[Records from a data collection]
════════
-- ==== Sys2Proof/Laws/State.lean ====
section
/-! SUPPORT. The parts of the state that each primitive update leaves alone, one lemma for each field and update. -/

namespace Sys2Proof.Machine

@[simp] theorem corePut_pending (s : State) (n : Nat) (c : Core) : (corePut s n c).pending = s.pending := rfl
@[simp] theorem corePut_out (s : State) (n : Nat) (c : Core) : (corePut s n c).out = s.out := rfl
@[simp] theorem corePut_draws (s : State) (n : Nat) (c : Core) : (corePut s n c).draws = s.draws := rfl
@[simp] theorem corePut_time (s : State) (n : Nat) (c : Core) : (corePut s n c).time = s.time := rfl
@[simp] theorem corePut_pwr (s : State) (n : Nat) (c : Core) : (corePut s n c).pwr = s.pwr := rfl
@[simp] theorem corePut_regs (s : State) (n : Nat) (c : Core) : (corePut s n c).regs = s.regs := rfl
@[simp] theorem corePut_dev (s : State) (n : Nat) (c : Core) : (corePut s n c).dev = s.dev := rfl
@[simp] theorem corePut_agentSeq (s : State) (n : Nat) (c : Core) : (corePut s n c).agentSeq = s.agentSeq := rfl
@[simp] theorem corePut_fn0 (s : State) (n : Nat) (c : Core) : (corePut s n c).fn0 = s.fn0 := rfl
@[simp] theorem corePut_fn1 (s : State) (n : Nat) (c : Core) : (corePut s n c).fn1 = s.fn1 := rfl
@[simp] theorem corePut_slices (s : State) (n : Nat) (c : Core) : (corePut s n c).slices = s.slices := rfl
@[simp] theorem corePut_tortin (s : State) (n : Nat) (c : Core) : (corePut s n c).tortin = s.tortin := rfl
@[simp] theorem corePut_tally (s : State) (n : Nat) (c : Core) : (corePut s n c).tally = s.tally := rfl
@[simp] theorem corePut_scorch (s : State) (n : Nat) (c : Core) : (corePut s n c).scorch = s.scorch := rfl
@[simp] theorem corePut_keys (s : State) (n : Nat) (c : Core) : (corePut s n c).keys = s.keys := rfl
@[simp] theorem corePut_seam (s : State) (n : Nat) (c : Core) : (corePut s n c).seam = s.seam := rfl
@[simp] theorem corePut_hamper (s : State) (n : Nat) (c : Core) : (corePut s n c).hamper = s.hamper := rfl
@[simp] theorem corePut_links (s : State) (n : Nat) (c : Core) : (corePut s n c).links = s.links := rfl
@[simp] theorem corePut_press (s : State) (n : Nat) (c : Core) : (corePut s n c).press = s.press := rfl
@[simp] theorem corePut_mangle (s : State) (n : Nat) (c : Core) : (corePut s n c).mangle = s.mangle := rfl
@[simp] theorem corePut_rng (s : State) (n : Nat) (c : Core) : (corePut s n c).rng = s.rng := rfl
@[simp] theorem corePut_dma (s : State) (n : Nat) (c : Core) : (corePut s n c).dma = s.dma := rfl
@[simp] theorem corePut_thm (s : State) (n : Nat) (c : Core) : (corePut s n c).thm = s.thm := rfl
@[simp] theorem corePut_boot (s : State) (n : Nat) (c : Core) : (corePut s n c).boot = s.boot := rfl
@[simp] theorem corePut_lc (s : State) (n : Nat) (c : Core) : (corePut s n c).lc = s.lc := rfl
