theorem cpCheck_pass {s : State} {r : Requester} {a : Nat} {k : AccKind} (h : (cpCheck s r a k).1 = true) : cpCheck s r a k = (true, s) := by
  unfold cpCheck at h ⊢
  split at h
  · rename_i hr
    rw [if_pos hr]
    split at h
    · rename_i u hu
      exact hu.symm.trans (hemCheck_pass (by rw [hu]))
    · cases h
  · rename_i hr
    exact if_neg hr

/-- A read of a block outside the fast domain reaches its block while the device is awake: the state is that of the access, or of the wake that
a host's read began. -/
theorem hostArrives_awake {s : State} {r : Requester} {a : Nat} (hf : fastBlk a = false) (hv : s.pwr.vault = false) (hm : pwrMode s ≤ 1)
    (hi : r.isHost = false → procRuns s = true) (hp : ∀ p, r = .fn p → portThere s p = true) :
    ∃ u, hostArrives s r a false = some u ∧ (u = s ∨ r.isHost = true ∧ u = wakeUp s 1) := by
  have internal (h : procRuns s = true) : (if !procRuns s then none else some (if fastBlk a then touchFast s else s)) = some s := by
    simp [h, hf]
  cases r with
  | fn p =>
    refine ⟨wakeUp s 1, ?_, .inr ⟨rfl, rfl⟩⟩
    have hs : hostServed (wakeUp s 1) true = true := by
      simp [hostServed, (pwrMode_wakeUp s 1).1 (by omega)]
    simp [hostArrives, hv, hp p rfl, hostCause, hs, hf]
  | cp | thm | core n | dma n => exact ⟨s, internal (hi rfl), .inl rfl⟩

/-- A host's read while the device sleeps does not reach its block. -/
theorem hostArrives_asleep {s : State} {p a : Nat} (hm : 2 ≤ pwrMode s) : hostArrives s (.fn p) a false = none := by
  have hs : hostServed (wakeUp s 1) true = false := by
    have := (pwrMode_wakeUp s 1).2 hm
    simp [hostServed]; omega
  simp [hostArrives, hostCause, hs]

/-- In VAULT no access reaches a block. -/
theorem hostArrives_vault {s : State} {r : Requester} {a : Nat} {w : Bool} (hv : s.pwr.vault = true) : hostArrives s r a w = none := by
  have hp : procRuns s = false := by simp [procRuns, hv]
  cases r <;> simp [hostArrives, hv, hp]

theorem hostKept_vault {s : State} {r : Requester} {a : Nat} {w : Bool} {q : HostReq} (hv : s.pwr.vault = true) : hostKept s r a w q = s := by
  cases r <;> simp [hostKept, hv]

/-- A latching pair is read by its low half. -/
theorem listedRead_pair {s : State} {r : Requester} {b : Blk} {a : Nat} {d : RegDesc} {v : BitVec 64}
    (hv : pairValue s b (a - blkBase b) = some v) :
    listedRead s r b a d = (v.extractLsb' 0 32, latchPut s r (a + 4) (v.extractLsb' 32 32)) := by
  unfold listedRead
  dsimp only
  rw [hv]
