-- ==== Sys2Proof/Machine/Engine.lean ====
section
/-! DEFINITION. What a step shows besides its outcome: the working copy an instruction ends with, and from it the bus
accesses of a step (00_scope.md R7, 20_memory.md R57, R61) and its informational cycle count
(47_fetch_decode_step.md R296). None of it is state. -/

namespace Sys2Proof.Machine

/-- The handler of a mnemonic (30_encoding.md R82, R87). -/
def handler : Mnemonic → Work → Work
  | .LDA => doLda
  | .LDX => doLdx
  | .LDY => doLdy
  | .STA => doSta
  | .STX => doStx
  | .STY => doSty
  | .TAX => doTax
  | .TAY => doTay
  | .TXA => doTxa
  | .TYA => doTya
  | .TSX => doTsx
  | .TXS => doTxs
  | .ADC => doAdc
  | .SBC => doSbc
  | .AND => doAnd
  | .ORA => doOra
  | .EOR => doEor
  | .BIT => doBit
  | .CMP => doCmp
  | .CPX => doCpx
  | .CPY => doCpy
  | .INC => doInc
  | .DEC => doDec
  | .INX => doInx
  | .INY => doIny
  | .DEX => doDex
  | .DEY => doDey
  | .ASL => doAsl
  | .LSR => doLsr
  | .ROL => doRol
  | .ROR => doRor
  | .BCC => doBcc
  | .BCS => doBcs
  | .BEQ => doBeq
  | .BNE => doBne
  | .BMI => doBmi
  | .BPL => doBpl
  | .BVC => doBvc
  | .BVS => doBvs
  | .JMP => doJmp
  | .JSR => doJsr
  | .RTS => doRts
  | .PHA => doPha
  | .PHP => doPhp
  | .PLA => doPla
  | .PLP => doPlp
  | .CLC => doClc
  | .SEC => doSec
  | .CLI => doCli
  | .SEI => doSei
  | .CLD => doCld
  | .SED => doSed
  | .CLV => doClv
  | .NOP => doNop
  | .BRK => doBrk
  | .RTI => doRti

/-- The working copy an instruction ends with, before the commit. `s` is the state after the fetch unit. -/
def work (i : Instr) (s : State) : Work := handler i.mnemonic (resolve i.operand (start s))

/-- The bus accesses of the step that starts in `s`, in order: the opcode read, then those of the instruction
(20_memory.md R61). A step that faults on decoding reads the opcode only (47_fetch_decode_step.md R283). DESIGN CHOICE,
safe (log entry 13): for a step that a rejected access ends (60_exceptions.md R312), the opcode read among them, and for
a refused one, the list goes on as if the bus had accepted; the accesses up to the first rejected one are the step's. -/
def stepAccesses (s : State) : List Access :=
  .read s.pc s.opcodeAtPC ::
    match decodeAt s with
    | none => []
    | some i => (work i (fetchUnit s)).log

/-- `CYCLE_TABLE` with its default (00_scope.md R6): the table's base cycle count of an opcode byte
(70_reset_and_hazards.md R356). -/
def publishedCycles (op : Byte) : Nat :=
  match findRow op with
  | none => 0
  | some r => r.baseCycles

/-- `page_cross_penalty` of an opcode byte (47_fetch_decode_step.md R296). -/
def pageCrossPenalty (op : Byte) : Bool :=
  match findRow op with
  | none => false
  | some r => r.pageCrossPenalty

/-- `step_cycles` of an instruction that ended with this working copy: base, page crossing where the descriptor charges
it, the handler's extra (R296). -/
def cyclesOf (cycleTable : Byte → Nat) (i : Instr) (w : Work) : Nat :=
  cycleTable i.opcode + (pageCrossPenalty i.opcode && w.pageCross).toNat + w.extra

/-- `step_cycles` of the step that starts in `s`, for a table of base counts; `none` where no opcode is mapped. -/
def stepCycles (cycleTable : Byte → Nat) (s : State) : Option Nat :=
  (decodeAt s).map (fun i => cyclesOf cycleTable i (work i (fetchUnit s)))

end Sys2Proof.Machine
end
════════
▶ **Problem requirements**
In the records above, find the line containing "r => r.pageCrossPenalty" and print it and every later line exactly, through the last one.

▶ **Response for this exercise**
  | some r => r.pageCrossPenalty

/-- `step_cycles` of an instruction that ended with this working copy: base, page crossing where the descriptor charges
it, the handler's extra (R296). -/
def cyclesOf (cycleTable : Byte → Nat) (i : Instr) (w : Work) : Nat :=
  cycleTable i.opcode + (pageCrossPenalty i.opcode && w.pageCross).toNat + w.extra

/-- `step_cycles` of the step that starts in `s`, for a table of base counts; `none` where no opcode is mapped. -/
def stepCycles (cycleTable : Byte → Nat) (s : State) : Option Nat :=
  (decodeAt s).map (fun i => cyclesOf cycleTable i (work i (fetchUnit s)))

end Sys2Proof.Machine
end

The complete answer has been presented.